Transcranial laser therapy is undergoing clinical trials in patients with acute ischemic stroke. The NeuroThera® Efficacy and Safety Trial-1 was strongly positive for 90-day functional benefit with transcranial laser therapy, and post hoc analyses of the subsequent NeuroThera® Efficacy and Safety Trial-2 trial suggested a meaningful beneficial effect in patients with moderate to moderately severe ischemic stroke within 24 h of onset. These served as the basis for the NeuroThera® Efficacy and Safety Trial-3 randomized controlled trial.
The purpose of this pivotal study was to demonstrate safety and efficacy of transcranial laser therapy with the NeuroThera® Laser System in the treatment of subjects diagnosed with acute ischemic stroke.
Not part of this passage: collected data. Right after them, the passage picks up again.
-- ==== Sys2Proof/Syntax.lean ====
section
/-! DEFINITION. The commands and events of the device with their operands, one constructor per row of
spec/opcode_table.json. What the outside world decides (a level, a code, a frame, a measured value) is an operand. -/

namespace Sys2Proof

/-- The thirteen islands in the order of their numbers (R18). -/
inductive Island where
  | aon | pwr | mgt | qf | sfi | mpi | mc0 | mc1 | mc2 | mc3 | sch | seq | bus
  deriving DecidableEq, Repr

/-- The two target ports (R29). -/
inductive Port where
  | host | mgmt
  deriving DecidableEq, Repr

/-- An item as it reaches its consumer: its words, and whether one of them is a POISON word (R205). -/
structure Item where
  words  : List Word
  poison : Bool
  deriving DecidableEq, Repr

/-- One pad's probe readings in mV: Voc, Vh and Vl (R57). -/
structure PadReading where
  pad : Nat
  voc : Int
  vh  : Int
  vl  : Int
  deriving DecidableEq, Repr

/-- A CAN frame (R520, R523). -/
structure CanFrame where
  id   : BitVec 29
  ide  : Bool
  fdf  : Bool
  brs  : Bool
  rtr  : Bool
  data : List Byte
  deriving DecidableEq, Repr

/-- When a start-of-frame was latched (R520): µs ticks before the present one, and BUS clock periods since that tick. -/
structure SofTime where
  ago : Nat
  clk : Fin 80
  deriving DecidableEq, Repr

/-- How a transmit attempt ends (R527, R532, R535): sent, with the local time in ns of its start-of-frame; lost arbitration;
or an error, `collision` when it came after arbitration was won in the control, data or CRC field. -/
inductive TxOutcome where
  | sent (sof : SofTime)
  | lost
  | error (collision : Bool)
  deriving DecidableEq, Repr

/-- Where the attempt of the head entry stands: none, start-of-frame sent, arbitration won (R534). -/
inductive TxPhase where
  | idle | arbitrating | won
  deriving DecidableEq, Repr

/-- What ISO 11898-1 counts for a bus error (R537): 8 in TEC, nothing (an exception of the transmitter's rule), 1 in REC, 8 in
REC, or 8 (14 dominant bits after an error flag) in the transmitter's TEC or the receiver's REC. -/
inductive CanErr where
  | transmit | exempt | receive | receiveFlag | dominant (transmitter : Bool)
  deriving DecidableEq, Repr

/-- What a Porlux internal check found (R570, R574). -/
inductive PxFault where
  | recheck | parity
  deriving DecidableEq, Repr

/-- A consumer stage: an engine's consumer port by its endpoint code, or the host's port of one queue (R194, R196). -/
inductive StagePort where
  | engine (code : BitVec 16)
  | host (q : Fin 512)
  deriving DecidableEq, Repr

/-- A memory of the lattice: the true and the complemented working memory, and the master (R453, R456). -/
inductive LatMem where
  | tru | cmp | master
  deriving DecidableEq, Repr

/-- A disturbance of the lattice's memories before a pass (R454): one bit of a cell word, a cell output, one bit of a
timer's E, or a snapshot signal; `cmp` names the complemented channel. -/
inductive Upset where
  | cell (mem : LatMem) (n : Fin 1024) (word : Fin 4) (bit : Fin 32)
  | out (cmp : Bool) (n : Fin 1024)
  | timer (cmp : Bool) (t : Fin 64) (bit : Fin 28)
  | signal (cmp : Bool) (addr : BitVec 12)
  deriving DecidableEq, Repr

/-- A step-7 test that failed (R130, R131): its row in the table, the instance it ran on (output, motor engine, loop engine,
figure engine or controller), and whether its repeat passed. -/
structure SelfTestFail where
  row        : Fin 11
  instance_  : Nat
  repeatPass : Bool
  deriving DecidableEq, Repr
NeuroThera® Efficacy and Safety Trial-3 is a double-blind, randomized, sham-controlled, parallel group, multicenter, pivotal study that will enroll 1000 subjects at up to 50 sites. All subjects will receive standard medical management based on the American Stroke Association and European Stroke Organization Guidelines. In addition to standard medical management, both groups will undergo the transcranial laser therapy procedure between 4·5 and 24 h of stroke onset. The study population will be randomized into two arms: the sham control group will receive a sham transcranial laser therapy procedure and the transcranial laser therapy group will receive an active transcranial laser therapy procedure. The randomization ratio will be 1:1 and will be stratified to ensure a balanced subject distribution between study arms.
The primary efficacy end point is disability at 90 days (or the last rating), as assessed on the modified Rankin Scale, dichotomized as a success (a score of 0–2) or a failure (a score of 3 to 6).